TRY IT:
Could you reproduce, word for word, everything below from the line containing "(let a := BitVec.ofNat" down to the line containing "the other context, and", with both of those lines included and no others?

..............................

-- ==== Sys2Proof/Certificates/Slice0/Obligations.lean ====
section
/-! DEFINITION. The statements for the provers. Each says what a command or the machine does; its docstring names the rules of
spec/ it comes from, and the log entry where a clause is the model's own choice. `Gives`, `Settles`, `KeepsBut` and the other
terms they are made in stand in Sys2Proof/Safety.lean. -/

open Sys2Proof Sys2Proof.Machine

namespace Sys2Proof.Machine

/-- The source registers of an ALU instruction (R119). -/
def aluSrcs (w : Nat) : List Nat := ifld w 21 17 :: (if ifld w 27 27 = 1 then [] else [ifld w 26 22])

/-- An ALU instruction writes `f` of its two operands to its destination register (R119, R120). -/
def AluWrites (i : Fin 144 → Fin 2 → Instr) (o : Nat) (f : BitVec 64 → BitVec 64 → BitVec 64) : Prop :=
  ∀ (p : Fin 144) (c : Fin 2) (s : State), Ready s p c o (aluSrcs (s.iword p c)) →
    rsvInfo (maskOf 27 12 ||| maskOf 63 32) [] (s.iword p c) = none →
    exec (i p c) s = issues s p c (.next ((s.running p c).setSreg p c (ifld (s.iword p c) 16 12)
      (f (BitVec.ofNat 64 (s.sreg p c (ifld (s.iword p c) 21 17)))
        (operandB p c s (s.iword p c) (ifld (s.iword p c) 26 22) (ifld (s.iword p c) 27 27))).toNat))

end Sys2Proof.Machine

/-- R120: ADD, SUB and MUL wrap modulo 2^64; AND, OR and XOR are bitwise; the shifts take bits [5:0] of the second operand, SHR
filling with zeros and SRA with the sign; MIN and MAX compare signed values and MINU unsigned ones. None faults on overflow.

R119 to R121: LI writes IMM64, RDSYS the system value that SEL selects, CMP the comparison that COND names to predicate PD,
PSET the combination that OP names, and NOP nothing.

R108: a scalar register holds what was written, modulo 2^64, s0 reads 0 and ignores writes, p0 reads 1; a write of one of them
changes nothing else. -/
def Obligations.ScalarResults : Prop :=
  (AluWrites .add 0x10 (fun a b => a + b) ∧ AluWrites .sub 0x11 (fun a b => a - b) ∧ AluWrites .mul 0x12 (fun a b => a * b)
     ∧ AluWrites .and 0x13 (fun a b => a &&& b) ∧ AluWrites .or 0x14 (fun a b => a ||| b)
     ∧ AluWrites .xor 0x15 (fun a b => a ^^^ b)
     ∧ AluWrites .shl 0x16 (fun a b => a <<< (b.toNat % 64)) ∧ AluWrites .shr 0x17 (fun a b => a >>> (b.toNat % 64))
     ∧ AluWrites .sra 0x18 (fun a b => a.sshiftRight (b.toNat % 64))
     ∧ AluWrites .min 0x19 (fun a b => if a.toInt < b.toInt then a else b)
     ∧ AluWrites .max 0x1A (fun a b => if a.toInt < b.toInt then b else a)
     ∧ AluWrites .minu 0x1B (fun a b => if a.toNat < b.toNat then a else b))
  ∧ (∀ (p : Fin 144) (c : Fin 2) (s : State), let w := s.iword p c; let t := s.running p c
     (Ready s p c 0x00 [] → rsvInfo 0 [] w = none → exec (.nop p c) s = issues s p c (.next t))
     ∧ (Ready s p c 0x1F [] → rsvInfo (maskOf 16 12 ||| maskOf 127 64) [] w = none →
         exec (.li p c) s = issues s p c (.next (t.setSreg p c (ifld w 16 12) (ifld w 127 64))))
     ∧ (∀ v : Nat, Ready s p c 0x1D [] → rsvInfo (maskOf 16 12 ||| maskOf 35 32) [] w = none →
         ((ifld w 35 32 = 0 ∧ v = (s.reg (Reg.ISL_SEQ_TIDE p)).toNat) ∨ (ifld w 35 32 = 1 ∧ v = s.logicalOf p)
           ∨ (ifld w 35 32 = 2 ∧ v = s.selfId (quarterOf p)) ∨ (ifld w 35 32 = 3 ∧ v = c)
           ∨ (ifld w 35 32 = 4 ∧ v = s.mctx p c)
           ∨ (5 ≤ ifld w 35 32 ∧ ifld w 35 32 ≤ 8 ∧ v = (((s.loops p c)[ifld w 35 32 - 5]?).map LoopEnt.iter).getD 0)) →
         exec (.rdsys p c) s = issues s p c (.next (t.setSreg p c (ifld w 16 12) v)))
     ∧ (∀ v : Bool, Ready s p c 0x08 (ifld w 19 15 :: (if ifld w 25 25 = 1 then [] else [ifld w 24 20])) →
         rsvInfo (maskOf 29 12 ||| maskOf 63 32) [] w = none → ifld w 14 12 ≠ 0 →
         (let a := BitVec.ofNat 64 (s.sreg p c (ifld w 19 15))
          let b := operandB p c s w (ifld w 24 20) (ifld w 25 25)
          (ifld w 29 26 = 0 ∧ v = decide (a = b)) ∨ (ifld w 29 26 = 1 ∧ v = decide (a ≠ b))
           ∨ (ifld w 29 26 = 2 ∧ v = decide (a.toInt < b.toInt)) ∨ (ifld w 29 26 = 3 ∧ v = decide (b.toInt ≤ a.toInt))
           ∨ (ifld w 29 26 = 4 ∧ v = decide (a.toNat < b.toNat)) ∨ (ifld w 29 26 = 5 ∧ v = decide (b.toNat ≤ a.toNat))) →
         exec (.cmp p c) s = issues s p c (.next (t.setPred p c (ifld w 14 12) v)))
     ∧ (∀ v : Bool, Ready s p c 0x09 [] → rsvInfo (maskOf 23 12) [] w = none → ifld w 14 12 ≠ 0 →
         (let a := if ifld w 23 23 = 1 then !s.pred p c (ifld w 17 15) else s.pred p c (ifld w 17 15)
          let b := s.pred p c (ifld w 20 18)
          (ifld w 22 21 = 0 ∧ v = (a && b)) ∨ (ifld w 22 21 = 1 ∧ v = (a || b)) ∨ (ifld w 22 21 = 2 ∧ v = (a != b))
           ∨ (ifld w 22 21 = 3 ∧ v = (a && !b))) →
         exec (.pset p c) s = issues s p c (.next (t.setPred p c (ifld w 14 12) v))))
  ∧ (∀ (p : Fin 144) (c : Fin 2) (s : State) (v : Nat) (b : Bool),
     (∀ i : Fin 32, let t := s.setSreg p c i v
       t.sreg p c i = (if i.val = 0 then 0 else v % 2 ^ 64) ∧ KeepsBut [.regs] s t
         ∧ RegsBut (if i.val = 0 then [] else [Reg.ISL_SEQ_SREG p c (2 * i), Reg.ISL_SEQ_SREG p c (2 * i + 1)]) s t)
     ∧ (∀ i : Fin 8, i.val ≠ 0 → let t := s.setPred p c i b
       t.pred p c i = b ∧ (∀ j : Fin 8, j ≠ i → t.pred p c j = s.pred p c j) ∧ KeepsBut [.regs] s t
         ∧ RegsBut [Reg.ISL_SEQ_PRED p c] s t)
     ∧ s.sreg p c 0 = 0 ∧ s.pred p c 0 = true)

/-- R111, R117, R124: an instruction that issues counts in ISL_SEQ_CNT_ISSUE, puts its context into RUN, makes the arbiter favour
the other context, and moves the PC as END processing says; beside its own effect it changes only the context's PC and loop
stack and those. A predicated-off instruction does only that.

R124: END processing. At the END of the innermost loop its counter rises; a loop that is not complete goes back to its start,
a complete one is popped, and the next one that ends there counts in the same pass. -/
def Obligations.IssueAndEndProcessing : Prop :=
  (∀ (p : Fin 144) (c : Fin 2) (s : State),
     (let n := (endProc (s.pc p c) (s.loops p c)).2
      let t := (s.running p c).conclude p c (s.pc p c) (.next (s.running p c))
      n < 16384 →
       t.pc p c = n ∧ t.ctxSt p c = 1
         ∧ (t.reg (Reg.ISL_SEQ_CNT_ISSUE p c)).toNat = min ((s.reg (Reg.ISL_SEQ_CNT_ISSUE p c)).toNat + 1) 0xFFFFFFFF
         ∧ t.bit (Reg.ISL_SEQ_STATUS p) Fd.ISL_SEQ_STATUS_FAV = (c.val == 0)
         ∧ KeepsBut [.regs] s t
         ∧ RegsBut ([Reg.ISL_SEQ_STATUS p, Reg.ISL_SEQ_PC p c, Reg.ISL_SEQ_CNT_ISSUE p c]
             ++ (List.range 4).flatMap fun d => [Reg.ISL_SEQ_LOOP p c d, Reg.ISL_SEQ_LOOP_COUNT p c d,
               Reg.ISL_SEQ_LOOP_ITER p c d]) s t)
     ∧ (Picked s p c → opc (s.iword p c) = 0x10 →
         s.pred p c (ifld (s.iword p c) 10 8) = (ifld (s.iword p c) 11 11 == 1) →
         exec (.add p c) s = issues s p c (.next (s.running p c))))
  ∧ (∀ (pc : Nat) (l : LoopEnt) (r : List LoopEnt),
     endProc pc [] = ([], pc + 1)
     ∧ (l.stop ≠ pc → endProc pc (l :: r) = (l :: r, pc + 1))
     ∧ (l.stop = pc → l.iter < l.count → l.count < 2 ^ 32 → l.iter + 1 ≠ l.count →
         endProc pc (l :: r) = ({ l with iter := l.iter + 1 } :: r, l.start))
     ∧ (l.stop = pc → l.count < 2 ^ 32 → l.iter + 1 = l.count → endProc pc (l :: r) = endProc pc r))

..............................

FINAL ANSWER:
         (let a := BitVec.ofNat 64 (s.sreg p c (ifld w 19 15))
          let b := operandB p c s w (ifld w 24 20) (ifld w 25 25)
          (ifld w 29 26 = 0 ∧ v = decide (a = b)) ∨ (ifld w 29 26 = 1 ∧ v = decide (a ≠ b))
           ∨ (ifld w 29 26 = 2 ∧ v = decide (a.toInt < b.toInt)) ∨ (ifld w 29 26 = 3 ∧ v = decide (b.toInt ≤ a.toInt))
           ∨ (ifld w 29 26 = 4 ∧ v = decide (a.toNat < b.toNat)) ∨ (ifld w 29 26 = 5 ∧ v = decide (b.toNat ≤ a.toNat))) →
         exec (.cmp p c) s = issues s p c (.next (t.setPred p c (ifld w 14 12) v)))
     ∧ (∀ v : Bool, Ready s p c 0x09 [] → rsvInfo (maskOf 23 12) [] w = none → ifld w 14 12 ≠ 0 →
         (let a := if ifld w 23 23 = 1 then !s.pred p c (ifld w 17 15) else s.pred p c (ifld w 17 15)
          let b := s.pred p c (ifld w 20 18)
          (ifld w 22 21 = 0 ∧ v = (a && b)) ∨ (ifld w 22 21 = 1 ∧ v = (a || b)) ∨ (ifld w 22 21 = 2 ∧ v = (a != b))
           ∨ (ifld w 22 21 = 3 ∧ v = (a && !b))) →
         exec (.pset p c) s = issues s p c (.next (t.setPred p c (ifld w 14 12) v))))
  ∧ (∀ (p : Fin 144) (c : Fin 2) (s : State) (v : Nat) (b : Bool),
     (∀ i : Fin 32, let t := s.setSreg p c i v
       t.sreg p c i = (if i.val = 0 then 0 else v % 2 ^ 64) ∧ KeepsBut [.regs] s t
         ∧ RegsBut (if i.val = 0 then [] else [Reg.ISL_SEQ_SREG p c (2 * i), Reg.ISL_SEQ_SREG p c (2 * i + 1)]) s t)
     ∧ (∀ i : Fin 8, i.val ≠ 0 → let t := s.setPred p c i b
       t.pred p c i = b ∧ (∀ j : Fin 8, j ≠ i → t.pred p c j = s.pred p c j) ∧ KeepsBut [.regs] s t
         ∧ RegsBut [Reg.ISL_SEQ_PRED p c] s t)
     ∧ s.sreg p c 0 = 0 ∧ s.pred p c 0 = true)

/-- R111, R117, R124: an instruction that issues counts in ISL_SEQ_CNT_ISSUE, puts its context into RUN, makes the arbiter favour
the other context, and moves the PC as END processing says; beside its own effect it changes only the context's PC and loop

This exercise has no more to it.